Monday, Mar. 03, 1975
Other Decisions
> The court also decided, 7-2, that the IRS may require banks to disclose depositors' names and other records when the taxmen have reason to be suspicious of large deposits or transactions. The decision, said worried Dissenters Potter Stewart and William O. Douglas, could let the IRS go off on "shot-in-the-dark" hunting expeditions. Speaking for the majority, Chief Justice Warren Burger conceded the problem but insisted that courts could deal with it by keeping careful limits on the IRS power. After all. Burger added, many taxpayers innocently "hide large amounts of currency in odd places out of a fear of banks"--a fear that last week's decision will not diminish.
> Guilty pleas keep the judicial system alive, if not exactly well. They dispose of more than 90% of urban criminal cases. But they also normally end a defendant's right to a constitutional challenge of his arrest or the evidence gathered for use against him. To protect that right, New York and California have both provided that even though a prisoner pleads guilty, he may still mount a constitutional attack with an appeal in state courts. But may that attack continue into federal courts via a habeas corpus petition? In a heroin possession case, a four-man minority argued that "the great writ was not designed as a means of freeing persons who have voluntarily confessed guilt." Justices Potter Stewart, William Brennan, William Douglas, Thurgood Marshall and Harry Blackmun endorsed the procedure as a practical way of permitting "the constitutional issues [to] be litigated without the necessity of going through ... a trial." The result may be more guilty pleas --meaning fewer trials for state courts --but perhaps also more habeas petitions and thus a heavier burden for federal judges.

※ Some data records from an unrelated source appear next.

-- ==== Sys2Proof/Machine/Dispatch.lean ====
section
/-! DEFINITION. One arm for each command: its meaning, or its refusal by name. -/

namespace Sys2Proof.Machine
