-- ==== Sys2Proof/Safety.lean ====
section
/-! DEFINITION. The terms that statements about the machine use: what it is for a core to be about to execute an instruction, and the
state that a position which ends leaves. -/

namespace Sys2Proof

/-- A step that answers a next state: it neither faults nor is refused. -/
def Machine.Completes (o : Host.Outcome Machine.State Machine.Fault Machine.Refusal) : Prop := ∃ t, o = .next t

namespace Machine

/-- Core `c` executes an instruction now: it issues, the position is not an annulled slot, the fetch succeeds, and no wrong item waits
to be met by its trio's comparison (R198, R214). `s1` is the state in which the instruction's own part runs: results due are in their
registers and the fetch has been made (R43, R466). -/
structure Ready (s : State) (c : CoreId) (s1 : State) : Prop where
  issuing : s.issuing c.val = true
  live : (s.core c.val).arch.slot.map (·.annul) ≠ some true
  fetched : (s.modCore c.val (fun k => k.settle k.arch.posn)).fetch c.val = (s1, .ok ())
  agreed : (s.trio (trioOf c.val)).inj = none

/-- The state after a position of core `c` at address `pc` ends: the PC and the position number advance, the trace and the counters
are told `h`, and the step settles. `slot`: the delay slot that a branch leaves. -/
def retired (s : State) (c : CoreId) (pc : Dword) (h : Happened) (slot : Option SlotSt) : State :=
  ((s.modCore c.val (fun k => k.advance slot)).endPos c.val pc h).finish

/-- The state after a position of core `c` ends in a trap of the instruction `w`. -/
def trapped (s : State) (c : CoreId) (w : Word) (x : Trap) : State := (s.trapPos c.val w x).finish

/-- A result of core `c` on its way to the register numbered `rd` (`isF`: an f register), visible `dist` positions from now, with the
flags that it sets then. -/
def sends (s : State) (c : CoreId) (isF : Bool) (rd : BitVec 5) (v : Dword) (dist : Nat) (ff : BitVec 5) (af : BitVec 3) : State :=
  s.modCore c.val (fun k => k.produce ⟨k.arch.posn + dist, k.dest isF rd, v, ff, af, none⟩)

/-- A value on its way to a register named by its key; none takes nothing. -/
def State.lands (s : State) (c : Nat) (dst : Option Nat) (v : Dword) (dist : Nat) : State :=
  match dst with
  | none => s
  | some key => s.modCore c (fun k => k.produce ⟨k.arch.posn + dist, some key, v, 0, 0, none⟩)

/-- A write of the value `v` to register `r` by `who` passes every check that stands before the register's own rules (R31, R464). -/
structure Accepted (s : State) (who : Requester) (r : RegRef) (v : Dword) : Prop where
  up : s.down = false
  port : s.dapAbsent who = false
  unit : mcsUnit r.off = .reg r
  aligned : r.off % 8 = 0
  answers : s.mcsAnswers who r.off (.reg r) = none
  writer : s.writerRefused who r v = none
  debug : s.dapRefused who true = false
  expert : r.reg.expert = true → s.rf ⟨.expertCtl, 0, 0, 0⟩ 0 0 ≠ 0

/-- A write completes and leaves `s`. -/
def wrote (s : State) : Host.Outcome State Fault Refusal := .next (s.answer (.ok 0)).finish

end Machine

end Sys2Proof
end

> Another 5-4 vote led to the imposition of at least $2 million in fines on the Continental Baking Company, which had bought three smaller firms in alleged violation of a 1962 consent agreement with the Justice Department. Lower courts ruled that Continental --itself now part of ITT--should pay a single fine of $5,000 for each illegal acquisition. The majority insisted that firm antitrust enforcement requires a daily $1,000 fine for as long as the companies are improperly retained. The tough decision raised court watchers' eyebrows for another reason. The majority had taken an essentially liberal trustbusting position, and the critical fifth vote was that of Harry Blackmun. In the guilty-plea case, Blackmun's had also been the fifth vote. He and Warren Burger, close friends since childhood, have long been called the "Minnesota twins" for their conservative voting records on the court. Experts are now wondering if Blackmun has begun to set a separate and more liberal course.